I feel so down. I hardly get any sleep lately. mike and I feel tense more than usual. His work is not going as wel as he hoped to, and he's easily frustrated those days. And me, well, lets just say that this whole sleep arrangement is not working out. He wakes up in the middle of the night, and then it's like no no, I can't sleep anymore, I must go in another room. Which wouldn't be a big deal if he just quietly slipped out and that's that. But the dog must go with him, and since we installed wooden floors, the dog's claws (long ones, at that) make this horrible clanking noise which is absolutely impossible to avoid. As soon as dog starts clanking - there goes my sleep! and to fall back asleep after you've been woken up from the deep sleep is really hard, takes me hours.

Here's something I have to vent about - at least to my diary. I do not like his dog. I know it sounds horrible, and I realize the dog has been there way before me, and I know he loves it deeply, just like I love our kitty... but I cannot deny my feelings. Not that I could tell that to Mike, of course not - it's like saying hey I hate your child :) I understand that. But here's what annoys me. Number one, I have never lived around dogs - when I was a child we had a cat for a pet, so I never had a dog. I find dogs extremely annoying. Waffles is a beagle, which everyone always says oooooh how cuuute. Yes, her floppy ears are cute. Her IQ though is amazingly low. There are smart dogs, and there are dumb dog - she's definetely in a dumb category. She's a hound dog, which means her main perception is through sound and smell - so she's a loud barking dog, and every time she hears something she barks. Sometiems for quite a while. Every time we go out, when we come back she barks non-stop (I guess out of excitement), and demands immediate attention. Which is not so bad, actually, it's that other barking, for no reasons, that annoys the hell out of me. She is terrible about food - every time she sees someone eating she sits there, expecting you to give her something. sometiems I feel bad for her, she looks real sad too - but Mike said she's too old to digest people food, so she's really not allowed any. She's insane about her own food - if the cat is anywhere near the vicinity of her bowl, she runs towards it, and lays there "protecting" it. Cat couldn't care less for her food, and mostly goes places because she wants to. Her scratching post is on the wall across the dog bowl, so she often goes there, and the dog takes it as if the cat is about to eat her food, starts running (making clanking sounds), barking, and being a jerk. Sometiems it even tries to chase the cat out. She always tries to eat out of garbage can, and no matter how many times you tell her "no", she still attemps to knock it down. In the middle of the night, sometimes she starts just walking around the room, which again throws my sleep out of whack. When we went camping last summer, she did not let us sleep at all. We're laying in the tent, and she hears some branch cracking, and barks, and barks, and barks. We havent slept for 3 nights in a row, not more than couple hours.

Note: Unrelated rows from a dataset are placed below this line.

-- ==== Sys2Proof/Laws/State.lean ====
section
/-! SUPPORT. What each update of one record leaves alone and what it writes: for every update one lemma whose conjuncts,
all true by `rfl`, are the part's fields after it. -/

namespace Sys2Proof.Machine

variable (s : State)

/-- Raising a cause touches the Event Unit alone. -/
@[simp] theorem raise_frame (c : Cause) :
    (s.raise c).device = s.device ∧ (s.raise c).session = s.session ∧ (s.raise c).resetEpoch = s.resetEpoch ∧
      (s.raise c).regs = s.regs ∧ (s.raise c).ports = s.ports ∧ (s.raise c).store = s.store ∧
      (s.raise c).library = s.library ∧ (s.raise c).sched = s.sched ∧ (s.raise c).engine = s.engine ∧
      (s.raise c).stack = s.stack ∧ (s.raise c).board = s.board ∧ (s.raise c).bus = s.bus ∧
      (s.raise c).dram = s.dram ∧ (s.raise c).counts = s.counts ∧ (s.raise c).freeDraws = s.freeDraws ∧
      (s.raise c).pending = s.pending ∧ (s.raise c).events = raiseCause s.regs.intEn c s.events := by
  refine ⟨rfl, rfl, rfl, rfl, rfl, rfl, rfl, rfl, rfl, rfl, rfl, rfl, rfl, rfl, rfl, rfl, rfl⟩

/-- A port update. -/
@[simp] theorem setPort_frame (p : Fin 4) (x : Port) :
    (s.setPort p x).device = s.device ∧ (s.setPort p x).session = s.session ∧
      (s.setPort p x).resetEpoch = s.resetEpoch ∧ (s.setPort p x).regs = s.regs ∧
      (s.setPort p x).events = s.events ∧ (s.setPort p x).store = s.store ∧
      (s.setPort p x).library = s.library ∧ (s.setPort p x).sched = s.sched ∧
      (s.setPort p x).engine = s.engine ∧ (s.setPort p x).stack = s.stack ∧ (s.setPort p x).board = s.board ∧
      (s.setPort p x).bus = s.bus ∧ (s.setPort p x).dram = s.dram ∧ (s.setPort p x).counts = s.counts ∧
      (s.setPort p x).freeDraws = s.freeDraws ∧ (s.setPort p x).pending = s.pending ∧
      (s.setPort p x).ports = s.ports.set p x := by
  refine ⟨rfl, rfl, rfl, rfl, rfl, rfl, rfl, rfl, rfl, rfl, rfl, rfl, rfl, rfl, rfl, rfl, rfl⟩

/-- An update of a library position. -/
@[simp] theorem setEntry_frame (i : Fin 16) (x : Option PilotEntry) :
    (s.setEntry i x).device = s.device ∧ (s.setEntry i x).session = s.session ∧
      (s.setEntry i x).resetEpoch = s.resetEpoch ∧ (s.setEntry i x).regs = s.regs ∧
      (s.setEntry i x).events = s.events ∧ (s.setEntry i x).ports = s.ports ∧ (s.setEntry i x).store = s.store ∧
      (s.setEntry i x).sched = s.sched ∧ (s.setEntry i x).engine = s.engine ∧ (s.setEntry i x).stack = s.stack ∧
      (s.setEntry i x).board = s.board ∧ (s.setEntry i x).bus = s.bus ∧ (s.setEntry i x).dram = s.dram ∧
      (s.setEntry i x).counts = s.counts ∧ (s.setEntry i x).freeDraws = s.freeDraws ∧
      (s.setEntry i x).pending = s.pending ∧ (s.setEntry i x).library.entries = s.library.entries.set i x ∧
      (s.setEntry i x).library.load = s.library.load ∧ (s.setEntry i x).library.serial = s.library.serial := by
  refine ⟨rfl, rfl, rfl, rfl, rfl, rfl, rfl, rfl, rfl, rfl, rfl, rfl, rfl, rfl, rfl, rfl, rfl, rfl, rfl⟩

/-- An update of a job-table entry. -/
@[simp] theorem setJob_frame (i : Fin 32) (x : Option Job) :
    (s.setJob i x).device = s.device ∧ (s.setJob i x).session = s.session ∧
      (s.setJob i x).resetEpoch = s.resetEpoch ∧ (s.setJob i x).regs = s.regs ∧
      (s.setJob i x).events = s.events ∧ (s.setJob i x).ports = s.ports ∧ (s.setJob i x).store = s.store ∧
      (s.setJob i x).library = s.library ∧ (s.setJob i x).engine = s.engine ∧ (s.setJob i x).stack = s.stack ∧
      (s.setJob i x).board = s.board ∧ (s.setJob i x).bus = s.bus ∧ (s.setJob i x).dram = s.dram ∧
      (s.setJob i x).counts = s.counts ∧ (s.setJob i x).freeDraws = s.freeDraws ∧
      (s.setJob i x).pending = s.pending ∧ (s.setJob i x).sched.jobs = s.sched.jobs.set i x ∧
      (s.setJob i x).sched.queues = s.sched.queues ∧ (s.setJob i x).sched.priority = s.sched.priority ∧
      (s.setJob i x).sched.mode = s.sched.mode ∧ (s.setJob i x).sched.hold = s.sched.hold := by
  refine ⟨rfl, rfl, rfl, rfl, rfl, rfl, rfl, rfl, rfl, rfl, rfl, rfl, rfl, rfl, rfl, rfl, rfl, rfl, rfl, rfl, rfl⟩

/-- An update of a bin. -/
@[simp] theorem setBin_frame (b : Fin 8) (x : Bin) :
    (s.setBin b x).device = s.device ∧ (s.setBin b x).session = s.session ∧
      (s.setBin b x).resetEpoch = s.resetEpoch ∧ (s.setBin b x).regs = s.regs ∧
      (s.setBin b x).events = s.events ∧ (s.setBin b x).ports = s.ports ∧ (s.setBin b x).store = s.store ∧
      (s.setBin b x).library = s.library ∧ (s.setBin b x).sched = s.sched ∧ (s.setBin b x).engine = s.engine ∧
      (s.setBin b x).board = s.board ∧ (s.setBin b x).bus = s.bus ∧ (s.setBin b x).dram = s.dram ∧
      (s.setBin b x).counts = s.counts ∧ (s.setBin b x).freeDraws = s.freeDraws ∧
      (s.setBin b x).pending = s.pending ∧ (s.setBin b x).stack.bins = s.stack.bins.set b x ∧
      (s.setBin b x).stack.exportQueue = s.stack.exportQueue ∧
      (s.setBin b x).stack.writer = s.stack.writer := by
  refine ⟨rfl, rfl, rfl, rfl, rfl, rfl, rfl, rfl, rfl, rfl, rfl, rfl, rfl, rfl, rfl, rfl, rfl, rfl, rfl⟩

/-- An update of the record of a bin. -/
@[simp] theorem setBinRecord_frame (b : Fin 8) (r : Option BinRecord) :
    (s.setBinRecord b r).device = s.device ∧ (s.setBinRecord b r).session = s.session ∧
      (s.setBinRecord b r).resetEpoch = s.resetEpoch ∧ (s.setBinRecord b r).regs = s.regs ∧
      (s.setBinRecord b r).events = s.events ∧ (s.setBinRecord b r).ports = s.ports ∧
      (s.setBinRecord b r).store = s.store ∧ (s.setBinRecord b r).library = s.library ∧
      (s.setBinRecord b r).sched = s.sched ∧ (s.setBinRecord b r).engine = s.engine ∧
      (s.setBinRecord b r).board = s.board ∧ (s.setBinRecord b r).bus = s.bus ∧
      (s.setBinRecord b r).dram = s.dram ∧ (s.setBinRecord b r).counts = s.counts ∧
      (s.setBinRecord b r).freeDraws = s.freeDraws ∧ (s.setBinRecord b r).pending = s.pending ∧
      (s.setBinRecord b r).stack.bins = s.stack.bins.set b { s.stack.bins[b] with record := r } ∧
      (s.setBinRecord b r).stack.exportQueue = s.stack.exportQueue ∧
      (s.setBinRecord b r).stack.writer = s.stack.writer := by
  refine ⟨rfl, rfl, rfl, rfl, rfl, rfl, rfl, rfl, rfl, rfl, rfl, rfl, rfl, rfl, rfl, rfl, rfl, rfl, rfl⟩

/-- An update of a box entry. -/
@[simp] theorem setBox_frame (b : Fin 64) (x : BoxEntry) :
    (s.setBox b x).device = s.device ∧ (s.setBox b x).session = s.session ∧
      (s.setBox b x).resetEpoch = s.resetEpoch ∧ (s.setBox b x).regs = s.regs ∧
      (s.setBox b x).events = s.events ∧ (s.setBox b x).ports = s.ports ∧ (s.setBox b x).store = s.store ∧
      (s.setBox b x).library = s.library ∧ (s.setBox b x).sched = s.sched ∧ (s.setBox b x).engine = s.engine ∧
      (s.setBox b x).stack = s.stack ∧ (s.setBox b x).bus = s.bus ∧ (s.setBox b x).dram = s.dram ∧
      (s.setBox b x).counts = s.counts ∧ (s.setBox b x).freeDraws = s.freeDraws ∧
      (s.setBox b x).pending = s.pending ∧ (s.setBox b x).board.boxes = s.board.boxes.set b x ∧
      (s.setBox b x).board.rotation = s.board.rotation ∧ (s.setBox b x).board.phase = s.board.phase ∧
      (s.setBox b x).board.examined = s.board.examined ∧ (s.setBox b x).board.taken = s.board.taken ∧
      (s.setBox b x).board.lastTaken = s.board.lastTaken ∧
      (s.setBox b x).board.firstRound = s.board.firstRound ∧ (s.setBox b x).board.faulted = s.board.faulted ∧
      (s.setBox b x).board.followUp = s.board.followUp ∧ (s.setBox b x).board.period = s.board.period ∧
      (s.setBox b x).board.interval = s.board.interval := by
  refine ⟨rfl, rfl, rfl, rfl, rfl, rfl, rfl, rfl, rfl, rfl, rfl, rfl, rfl, rfl, rfl, rfl, rfl, rfl, rfl, rfl, rfl, rfl, rfl, rfl, rfl, rfl, rfl⟩

/-- An owner's answer. -/
@[simp] theorem setAnswer_frame (b : Fin 64) (a : Answer) :
    (s.setAnswer b a).device = s.device ∧ (s.setAnswer b a).session = s.session ∧
      (s.setAnswer b a).resetEpoch = s.resetEpoch ∧ (s.setAnswer b a).regs = s.regs ∧
      (s.setAnswer b a).events = s.events ∧ (s.setAnswer b a).ports = s.ports ∧
      (s.setAnswer b a).store = s.store ∧ (s.setAnswer b a).library = s.library ∧
      (s.setAnswer b a).sched = s.sched ∧ (s.setAnswer b a).engine = s.engine ∧
      (s.setAnswer b a).stack = s.stack ∧ (s.setAnswer b a).bus = s.bus ∧ (s.setAnswer b a).dram = s.dram ∧
      (s.setAnswer b a).counts = s.counts ∧ (s.setAnswer b a).freeDraws = s.freeDraws ∧
      (s.setAnswer b a).pending = s.pending ∧ (s.setAnswer b a).board.boxes =
        s.board.boxes.set b { s.board.boxes[b] with answer := some a, dirty := true } ∧
          (s.setAnswer b a).board.rotation = s.board.rotation ∧ (s.setAnswer b a).board.phase = s.board.phase ∧
          (s.setAnswer b a).board.examined = s.board.examined ∧ (s.setAnswer b a).board.taken = s.board.taken ∧
          (s.setAnswer b a).board.lastTaken = s.board.lastTaken ∧
          (s.setAnswer b a).board.firstRound = s.board.firstRound ∧
          (s.setAnswer b a).board.faulted = s.board.faulted ∧
          (s.setAnswer b a).board.followUp = s.board.followUp ∧
          (s.setAnswer b a).board.period = s.board.period ∧
          (s.setAnswer b a).board.interval = s.board.interval := by
  refine ⟨rfl, rfl, rfl, rfl, rfl, rfl, rfl, rfl, rfl, rfl, rfl, rfl, rfl, rfl, rfl, rfl, rfl, rfl, rfl, rfl, rfl, rfl, rfl, rfl, rfl, rfl, rfl⟩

I realize I'm being petty, but I do not get what's so enjoyable about having a dog. It is demanding (must walk her twise a day), it is stupid, loud, and obnoxious. It wouldn't crawl on your lap and purr and show affection - like a cat. It just lays there and sleeps when it's quiet, or it barks and growls when it feels her food is being threatened. She demands to be petted when you come home, but after she gets her pet, she just leaves and lays on the pillow. That's all.

Anyway, I realized that I'm being cranky lately because there's nothing to look forward to. Like, yes, I will graduate in the spring, but that's still a while, then my brother's wedding is in the summer which is cool too, but also far away. And for now, I see a long winter in front of me, without any real incentive to look forward to anything.

I just pray Mike's work gets better. I like it when he's happy, and the only way he can be happy is if his work is going well.